### TASK DESCRIPTION
Please repeat the lines below, exactly and only, from the one that holds "w f).rwi = s.rwi := rfl" through the one that holds "w f).caches = s.caches := rfl".

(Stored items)
<<<<
@[simp] theorem updPitch_pending (p : Nat) (f : Pitch → Pitch) : (s.updPitch p f).pending = s.pending := rfl
@[simp] theorem updPitch_clk (p : Nat) (f : Pitch → Pitch) : (s.updPitch p f).clk = s.clk := rfl
@[simp] theorem updPitch_rng (p : Nat) (f : Pitch → Pitch) : (s.updPitch p f).rng = s.rng := rfl
@[simp] theorem updPitch_csn (p : Nat) (f : Pitch → Pitch) : (s.updPitch p f).csn = s.csn := rfl
@[simp] theorem updPitch_out (p : Nat) (f : Pitch → Pitch) : (s.updPitch p f).out = s.out := rfl
@[simp] theorem updPitch_imem (p : Nat) (f : Pitch → Pitch) : (s.updPitch p f).imem = s.imem := rfl
@[simp] theorem updPitch_rwi (p : Nat) (f : Pitch → Pitch) : (s.updPitch p f).rwi = s.rwi := rfl
@[simp] theorem updPitch_rqe (p : Nat) (f : Pitch → Pitch) : (s.updPitch p f).rqe = s.rqe := rfl
@[simp] theorem updPitch_sch (p : Nat) (f : Pitch → Pitch) : (s.updPitch p f).sch = s.sch := rfl
@[simp] theorem updPitch_cmc (p : Nat) (f : Pitch → Pitch) : (s.updPitch p f).cmc = s.cmc := rfl
@[simp] theorem updPitch_sel (p : Nat) (f : Pitch → Pitch) : (s.updPitch p f).sel = s.sel := rfl
@[simp] theorem updPitch_dma (p : Nat) (f : Pitch → Pitch) : (s.updPitch p f).dma = s.dma := rfl
@[simp] theorem updPitch_mbx (p : Nat) (f : Pitch → Pitch) : (s.updPitch p f).mbx = s.mbx := rfl
@[simp] theorem updPitch_mbxErr (p : Nat) (f : Pitch → Pitch) : (s.updPitch p f).mbxErr = s.mbxErr := rfl
@[simp] theorem updPitch_mpu (p : Nat) (f : Pitch → Pitch) : (s.updPitch p f).mpu = s.mpu := rfl
@[simp] theorem updPitch_caches (p : Nat) (f : Pitch → Pitch) : (s.updPitch p f).caches = s.caches := rfl
@[simp] theorem updPitch_units (p : Nat) (f : Pitch → Pitch) : (s.updPitch p f).units = s.units := rfl
@[simp] theorem updPitch_kst (p : Nat) (f : Pitch → Pitch) : (s.updPitch p f).kst = s.kst := rfl
@[simp] theorem updPitch_tmp (p : Nat) (f : Pitch → Pitch) : (s.updPitch p f).tmp = s.tmp := rfl
@[simp] theorem updPitch_bat (p : Nat) (f : Pitch → Pitch) : (s.updPitch p f).bat = s.bat := rfl
@[simp] theorem updPitch_lcs (p : Nat) (f : Pitch → Pitch) : (s.updPitch p f).lcs = s.lcs := rfl
@[simp] theorem updPitch_own (p : Nat) (f : Pitch → Pitch) : (s.updPitch p f).own = s.own := rfl
@[simp] theorem updPitch_par (p : Nat) (f : Pitch → Pitch) : (s.updPitch p f).par = s.par := rfl
@[simp] theorem updPitch_glb (p : Nat) (f : Pitch → Pitch) : (s.updPitch p f).glb = s.glb := rfl
@[simp] theorem updPitch_pwr (p : Nat) (f : Pitch → Pitch) : (s.updPitch p f).pwr = s.pwr := rfl
@[simp] theorem updPitch_bst (p : Nat) (f : Pitch → Pitch) : (s.updPitch p f).bst = s.bst := rfl
@[simp] theorem updPitch_tly (p : Nat) (f : Pitch → Pitch) : (s.updPitch p f).tly = s.tly := rfl
@[simp] theorem updPitch_evc (p : Nat) (f : Pitch → Pitch) : (s.updPitch p f).evc = s.evc := rfl

@[simp] theorem updPitSel_pending (w : Who) (f : PitSel → PitSel) : (s.updPitSel w f).pending = s.pending := rfl
@[simp] theorem updPitSel_clk (w : Who) (f : PitSel → PitSel) : (s.updPitSel w f).clk = s.clk := rfl
@[simp] theorem updPitSel_rng (w : Who) (f : PitSel → PitSel) : (s.updPitSel w f).rng = s.rng := rfl
@[simp] theorem updPitSel_csn (w : Who) (f : PitSel → PitSel) : (s.updPitSel w f).csn = s.csn := rfl
@[simp] theorem updPitSel_out (w : Who) (f : PitSel → PitSel) : (s.updPitSel w f).out = s.out := rfl
@[simp] theorem updPitSel_imem (w : Who) (f : PitSel → PitSel) : (s.updPitSel w f).imem = s.imem := rfl
@[simp] theorem updPitSel_rwi (w : Who) (f : PitSel → PitSel) : (s.updPitSel w f).rwi = s.rwi := rfl
@[simp] theorem updPitSel_rqe (w : Who) (f : PitSel → PitSel) : (s.updPitSel w f).rqe = s.rqe := rfl
@[simp] theorem updPitSel_sch (w : Who) (f : PitSel → PitSel) : (s.updPitSel w f).sch = s.sch := rfl
@[simp] theorem updPitSel_cmc (w : Who) (f : PitSel → PitSel) : (s.updPitSel w f).cmc = s.cmc := rfl
@[simp] theorem updPitSel_sel (w : Who) (f : PitSel → PitSel) : (s.updPitSel w f).sel = s.sel := rfl
@[simp] theorem updPitSel_dma (w : Who) (f : PitSel → PitSel) : (s.updPitSel w f).dma = s.dma := rfl
@[simp] theorem updPitSel_mbx (w : Who) (f : PitSel → PitSel) : (s.updPitSel w f).mbx = s.mbx := rfl
@[simp] theorem updPitSel_mbxErr (w : Who) (f : PitSel → PitSel) : (s.updPitSel w f).mbxErr = s.mbxErr := rfl
@[simp] theorem updPitSel_mpu (w : Who) (f : PitSel → PitSel) : (s.updPitSel w f).mpu = s.mpu := rfl
@[simp] theorem updPitSel_caches (w : Who) (f : PitSel → PitSel) : (s.updPitSel w f).caches = s.caches := rfl
@[simp] theorem updPitSel_units (w : Who) (f : PitSel → PitSel) : (s.updPitSel w f).units = s.units := rfl
@[simp] theorem updPitSel_kst (w : Who) (f : PitSel → PitSel) : (s.updPitSel w f).kst = s.kst := rfl
@[simp] theorem updPitSel_tmp (w : Who) (f : PitSel → PitSel) : (s.updPitSel w f).tmp = s.tmp := rfl
@[simp] theorem updPitSel_bat (w : Who) (f : PitSel → PitSel) : (s.updPitSel w f).bat = s.bat := rfl
@[simp] theorem updPitSel_lcs (w : Who) (f : PitSel → PitSel) : (s.updPitSel w f).lcs = s.lcs := rfl
@[simp] theorem updPitSel_own (w : Who) (f : PitSel → PitSel) : (s.updPitSel w f).own = s.own := rfl
@[simp] theorem updPitSel_par (w : Who) (f : PitSel → PitSel) : (s.updPitSel w f).par = s.par := rfl
@[simp] theorem updPitSel_glb (w : Who) (f : PitSel → PitSel) : (s.updPitSel w f).glb = s.glb := rfl
@[simp] theorem updPitSel_pwr (w : Who) (f : PitSel → PitSel) : (s.updPitSel w f).pwr = s.pwr := rfl
@[simp] theorem updPitSel_bst (w : Who) (f : PitSel → PitSel) : (s.updPitSel w f).bst = s.bst := rfl
@[simp] theorem updPitSel_tly (w : Who) (f : PitSel → PitSel) : (s.updPitSel w f).tly = s.tly := rfl
@[simp] theorem updPitSel_evc (w : Who) (f : PitSel → PitSel) : (s.updPitSel w f).evc = s.evc := rfl

@[simp] theorem updSq_pending (p i : Nat) (f : Sq → Sq) : (s.updSq p i f).pending = s.pending := rfl
@[simp] theorem updSq_clk (p i : Nat) (f : Sq → Sq) : (s.updSq p i f).clk = s.clk := rfl
@[simp] theorem updSq_rng (p i : Nat) (f : Sq → Sq) : (s.updSq p i f).rng = s.rng := rfl
@[simp] theorem updSq_csn (p i : Nat) (f : Sq → Sq) : (s.updSq p i f).csn = s.csn := rfl
@[simp] theorem updSq_out (p i : Nat) (f : Sq → Sq) : (s.updSq p i f).out = s.out := rfl
@[simp] theorem updSq_imem (p i : Nat) (f : Sq → Sq) : (s.updSq p i f).imem = s.imem := rfl
@[simp] theorem updSq_rwi (p i : Nat) (f : Sq → Sq) : (s.updSq p i f).rwi = s.rwi := rfl
@[simp] theorem updSq_pit (p i : Nat) (f : Sq → Sq) : (s.updSq p i f).pit = s.pit := rfl
@[simp] theorem updSq_sch (p i : Nat) (f : Sq → Sq) : (s.updSq p i f).sch = s.sch := rfl
@[simp] theorem updSq_cmc (p i : Nat) (f : Sq → Sq) : (s.updSq p i f).cmc = s.cmc := rfl
@[simp] theorem updSq_sel (p i : Nat) (f : Sq → Sq) : (s.updSq p i f).sel = s.sel := rfl
@[simp] theorem updSq_dma (p i : Nat) (f : Sq → Sq) : (s.updSq p i f).dma = s.dma := rfl
@[simp] theorem updSq_mbx (p i : Nat) (f : Sq → Sq) : (s.updSq p i f).mbx = s.mbx := rfl
@[simp] theorem updSq_mbxErr (p i : Nat) (f : Sq → Sq) : (s.updSq p i f).mbxErr = s.mbxErr := rfl
@[simp] theorem updSq_mpu (p i : Nat) (f : Sq → Sq) : (s.updSq p i f).mpu = s.mpu := rfl
@[simp] theorem updSq_caches (p i : Nat) (f : Sq → Sq) : (s.updSq p i f).caches = s.caches := rfl
@[simp] theorem updSq_units (p i : Nat) (f : Sq → Sq) : (s.updSq p i f).units = s.units := rfl
@[simp] theorem updSq_kst (p i : Nat) (f : Sq → Sq) : (s.updSq p i f).kst = s.kst := rfl
@[simp] theorem updSq_tmp (p i : Nat) (f : Sq → Sq) : (s.updSq p i f).tmp = s.tmp := rfl
@[simp] theorem updSq_bat (p i : Nat) (f : Sq → Sq) : (s.updSq p i f).bat = s.bat := rfl
@[simp] theorem updSq_lcs (p i : Nat) (f : Sq → Sq) : (s.updSq p i f).lcs = s.lcs := rfl
@[simp] theorem updSq_own (p i : Nat) (f : Sq → Sq) : (s.updSq p i f).own = s.own := rfl
@[simp] theorem updSq_par (p i : Nat) (f : Sq → Sq) : (s.updSq p i f).par = s.par := rfl
@[simp] theorem updSq_glb (p i : Nat) (f : Sq → Sq) : (s.updSq p i f).glb = s.glb := rfl
@[simp] theorem updSq_pwr (p i : Nat) (f : Sq → Sq) : (s.updSq p i f).pwr = s.pwr := rfl
@[simp] theorem updSq_bst (p i : Nat) (f : Sq → Sq) : (s.updSq p i f).bst = s.bst := rfl
@[simp] theorem updSq_tly (p i : Nat) (f : Sq → Sq) : (s.updSq p i f).tly = s.tly := rfl
@[simp] theorem updSq_evc (p i : Nat) (f : Sq → Sq) : (s.updSq p i f).evc = s.evc := rfl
>>>>
### SOLUTION TO THE EXERCISE
@[simp] theorem updPitSel_rwi (w : Who) (f : PitSel → PitSel) : (s.updPitSel w f).rwi = s.rwi := rfl
@[simp] theorem updPitSel_rqe (w : Who) (f : PitSel → PitSel) : (s.updPitSel w f).rqe = s.rqe := rfl
@[simp] theorem updPitSel_sch (w : Who) (f : PitSel → PitSel) : (s.updPitSel w f).sch = s.sch := rfl
@[simp] theorem updPitSel_cmc (w : Who) (f : PitSel → PitSel) : (s.updPitSel w f).cmc = s.cmc := rfl
@[simp] theorem updPitSel_sel (w : Who) (f : PitSel → PitSel) : (s.updPitSel w f).sel = s.sel := rfl
@[simp] theorem updPitSel_dma (w : Who) (f : PitSel → PitSel) : (s.updPitSel w f).dma = s.dma := rfl
@[simp] theorem updPitSel_mbx (w : Who) (f : PitSel → PitSel) : (s.updPitSel w f).mbx = s.mbx := rfl
@[simp] theorem updPitSel_mbxErr (w : Who) (f : PitSel → PitSel) : (s.updPitSel w f).mbxErr = s.mbxErr := rfl
@[simp] theorem updPitSel_mpu (w : Who) (f : PitSel → PitSel) : (s.updPitSel w f).mpu = s.mpu := rfl
@[simp] theorem updPitSel_caches (w : Who) (f : PitSel → PitSel) : (s.updPitSel w f).caches = s.caches := rfl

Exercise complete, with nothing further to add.